◆ **TASK OBJECTIVE**
Below are several entries. Transcribe exactly those lines that fall from the one with "-- ==== Sys2Proof/Machine/Bits.lean" through the one with "def topBit (n", end lines included.

ENTRIES PROVIDED Block Start

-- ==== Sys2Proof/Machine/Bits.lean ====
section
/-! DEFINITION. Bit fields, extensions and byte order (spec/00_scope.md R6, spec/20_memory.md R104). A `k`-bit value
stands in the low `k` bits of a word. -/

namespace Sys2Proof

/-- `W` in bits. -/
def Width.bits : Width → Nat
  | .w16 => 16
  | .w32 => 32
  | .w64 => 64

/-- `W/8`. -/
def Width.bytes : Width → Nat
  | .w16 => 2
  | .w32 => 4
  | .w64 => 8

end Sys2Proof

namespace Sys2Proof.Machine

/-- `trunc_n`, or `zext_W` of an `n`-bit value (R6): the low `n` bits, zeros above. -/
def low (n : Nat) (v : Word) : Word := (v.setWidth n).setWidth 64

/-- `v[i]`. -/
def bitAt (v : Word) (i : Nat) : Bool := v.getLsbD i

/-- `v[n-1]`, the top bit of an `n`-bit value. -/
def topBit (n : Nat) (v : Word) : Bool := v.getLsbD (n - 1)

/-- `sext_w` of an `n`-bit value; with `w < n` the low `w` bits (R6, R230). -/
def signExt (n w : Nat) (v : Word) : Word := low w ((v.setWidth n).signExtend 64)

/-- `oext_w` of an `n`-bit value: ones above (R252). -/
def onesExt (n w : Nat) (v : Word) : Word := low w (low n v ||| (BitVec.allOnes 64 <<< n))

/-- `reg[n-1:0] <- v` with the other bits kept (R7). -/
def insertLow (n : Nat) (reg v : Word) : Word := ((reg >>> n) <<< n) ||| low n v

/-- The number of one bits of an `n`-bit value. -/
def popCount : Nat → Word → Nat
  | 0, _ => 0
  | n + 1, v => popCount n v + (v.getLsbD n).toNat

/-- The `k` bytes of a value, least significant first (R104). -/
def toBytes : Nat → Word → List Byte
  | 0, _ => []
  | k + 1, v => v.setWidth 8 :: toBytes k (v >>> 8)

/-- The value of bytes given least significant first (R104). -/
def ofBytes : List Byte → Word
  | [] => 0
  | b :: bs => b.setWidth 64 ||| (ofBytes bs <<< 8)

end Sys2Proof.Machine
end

ENTRIES PROVIDED Block End
ENTRIES PROVIDED Block Start

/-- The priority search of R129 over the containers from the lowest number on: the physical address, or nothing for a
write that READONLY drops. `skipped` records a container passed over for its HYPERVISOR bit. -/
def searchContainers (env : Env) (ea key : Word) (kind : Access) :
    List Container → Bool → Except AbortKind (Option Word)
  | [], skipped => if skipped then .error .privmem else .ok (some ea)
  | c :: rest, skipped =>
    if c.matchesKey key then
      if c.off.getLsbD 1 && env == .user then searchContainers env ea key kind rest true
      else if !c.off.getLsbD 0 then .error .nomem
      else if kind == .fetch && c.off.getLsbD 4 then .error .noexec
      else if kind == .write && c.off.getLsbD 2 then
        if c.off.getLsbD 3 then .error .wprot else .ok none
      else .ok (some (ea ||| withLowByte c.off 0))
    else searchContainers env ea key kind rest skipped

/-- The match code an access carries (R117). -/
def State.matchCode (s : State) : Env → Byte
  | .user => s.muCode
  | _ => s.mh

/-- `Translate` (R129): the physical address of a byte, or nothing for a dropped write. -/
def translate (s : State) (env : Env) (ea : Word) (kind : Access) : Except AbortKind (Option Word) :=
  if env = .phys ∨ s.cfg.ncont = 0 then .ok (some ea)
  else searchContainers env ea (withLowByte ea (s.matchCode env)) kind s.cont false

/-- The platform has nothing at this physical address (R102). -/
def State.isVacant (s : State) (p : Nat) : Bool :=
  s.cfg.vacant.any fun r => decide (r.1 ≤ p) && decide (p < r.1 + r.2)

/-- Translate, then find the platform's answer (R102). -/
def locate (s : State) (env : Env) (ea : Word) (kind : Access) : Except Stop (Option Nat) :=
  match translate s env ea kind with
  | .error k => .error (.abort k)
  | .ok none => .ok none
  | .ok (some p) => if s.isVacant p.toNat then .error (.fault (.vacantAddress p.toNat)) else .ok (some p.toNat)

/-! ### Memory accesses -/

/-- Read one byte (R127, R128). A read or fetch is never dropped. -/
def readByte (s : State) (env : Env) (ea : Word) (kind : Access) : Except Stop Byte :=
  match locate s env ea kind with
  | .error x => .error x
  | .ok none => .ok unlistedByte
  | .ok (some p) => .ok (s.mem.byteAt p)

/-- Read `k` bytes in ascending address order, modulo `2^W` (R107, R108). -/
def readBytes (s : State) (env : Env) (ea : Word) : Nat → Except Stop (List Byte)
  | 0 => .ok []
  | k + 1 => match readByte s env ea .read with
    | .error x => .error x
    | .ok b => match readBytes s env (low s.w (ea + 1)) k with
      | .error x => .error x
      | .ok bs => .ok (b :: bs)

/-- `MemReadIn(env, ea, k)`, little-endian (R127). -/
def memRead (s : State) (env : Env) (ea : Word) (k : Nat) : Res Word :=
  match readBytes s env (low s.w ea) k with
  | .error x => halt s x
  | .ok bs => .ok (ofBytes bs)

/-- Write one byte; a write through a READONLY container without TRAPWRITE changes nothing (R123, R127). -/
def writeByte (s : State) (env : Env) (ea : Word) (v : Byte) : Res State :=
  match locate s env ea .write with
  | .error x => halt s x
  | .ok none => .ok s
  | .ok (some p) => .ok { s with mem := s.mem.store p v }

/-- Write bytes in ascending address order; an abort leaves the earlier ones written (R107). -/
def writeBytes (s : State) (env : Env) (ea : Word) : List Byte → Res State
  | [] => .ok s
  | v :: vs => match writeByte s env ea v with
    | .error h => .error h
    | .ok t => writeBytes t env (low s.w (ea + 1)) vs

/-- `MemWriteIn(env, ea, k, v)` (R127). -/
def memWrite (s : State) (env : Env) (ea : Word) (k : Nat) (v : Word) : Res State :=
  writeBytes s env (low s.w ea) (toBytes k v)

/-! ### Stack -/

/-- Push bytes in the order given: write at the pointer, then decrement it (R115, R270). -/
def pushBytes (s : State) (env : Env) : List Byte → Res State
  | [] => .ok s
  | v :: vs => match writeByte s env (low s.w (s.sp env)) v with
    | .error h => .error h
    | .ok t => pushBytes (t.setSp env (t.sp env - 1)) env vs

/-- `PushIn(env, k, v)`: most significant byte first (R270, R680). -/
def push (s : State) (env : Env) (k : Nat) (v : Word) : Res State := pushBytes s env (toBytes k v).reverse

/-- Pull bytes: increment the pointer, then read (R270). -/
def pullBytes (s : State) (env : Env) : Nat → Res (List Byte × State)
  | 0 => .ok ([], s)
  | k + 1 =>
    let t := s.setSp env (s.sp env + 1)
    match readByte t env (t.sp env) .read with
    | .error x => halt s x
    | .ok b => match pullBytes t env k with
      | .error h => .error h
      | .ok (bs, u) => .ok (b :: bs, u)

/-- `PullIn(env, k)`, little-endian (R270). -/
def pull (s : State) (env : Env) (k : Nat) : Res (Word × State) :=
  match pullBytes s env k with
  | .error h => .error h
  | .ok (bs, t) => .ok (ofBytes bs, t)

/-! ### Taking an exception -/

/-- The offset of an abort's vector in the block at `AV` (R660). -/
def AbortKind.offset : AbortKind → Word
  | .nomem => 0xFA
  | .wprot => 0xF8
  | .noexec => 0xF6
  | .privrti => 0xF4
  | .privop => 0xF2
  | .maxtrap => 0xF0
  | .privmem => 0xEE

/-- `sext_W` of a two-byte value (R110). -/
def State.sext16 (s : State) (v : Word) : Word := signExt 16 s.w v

ENTRIES PROVIDED Block End

◆ **TASK SOLUTION**
-- ==== Sys2Proof/Machine/Bits.lean ====
section
/-! DEFINITION. Bit fields, extensions and byte order (spec/00_scope.md R6, spec/20_memory.md R104). A `k`-bit value
stands in the low `k` bits of a word. -/

namespace Sys2Proof

/-- `W` in bits. -/
def Width.bits : Width → Nat
  | .w16 => 16
  | .w32 => 32
  | .w64 => 64

/-- `W/8`. -/
def Width.bytes : Width → Nat
  | .w16 => 2
  | .w32 => 4
  | .w64 => 8

end Sys2Proof

namespace Sys2Proof.Machine

/-- `trunc_n`, or `zext_W` of an `n`-bit value (R6): the low `n` bits, zeros above. -/
def low (n : Nat) (v : Word) : Word := (v.setWidth n).setWidth 64

/-- `v[i]`. -/
def bitAt (v : Word) (i : Nat) : Bool := v.getLsbD i

/-- `v[n-1]`, the top bit of an `n`-bit value. -/
def topBit (n : Nat) (v : Word) : Bool := v.getLsbD (n - 1)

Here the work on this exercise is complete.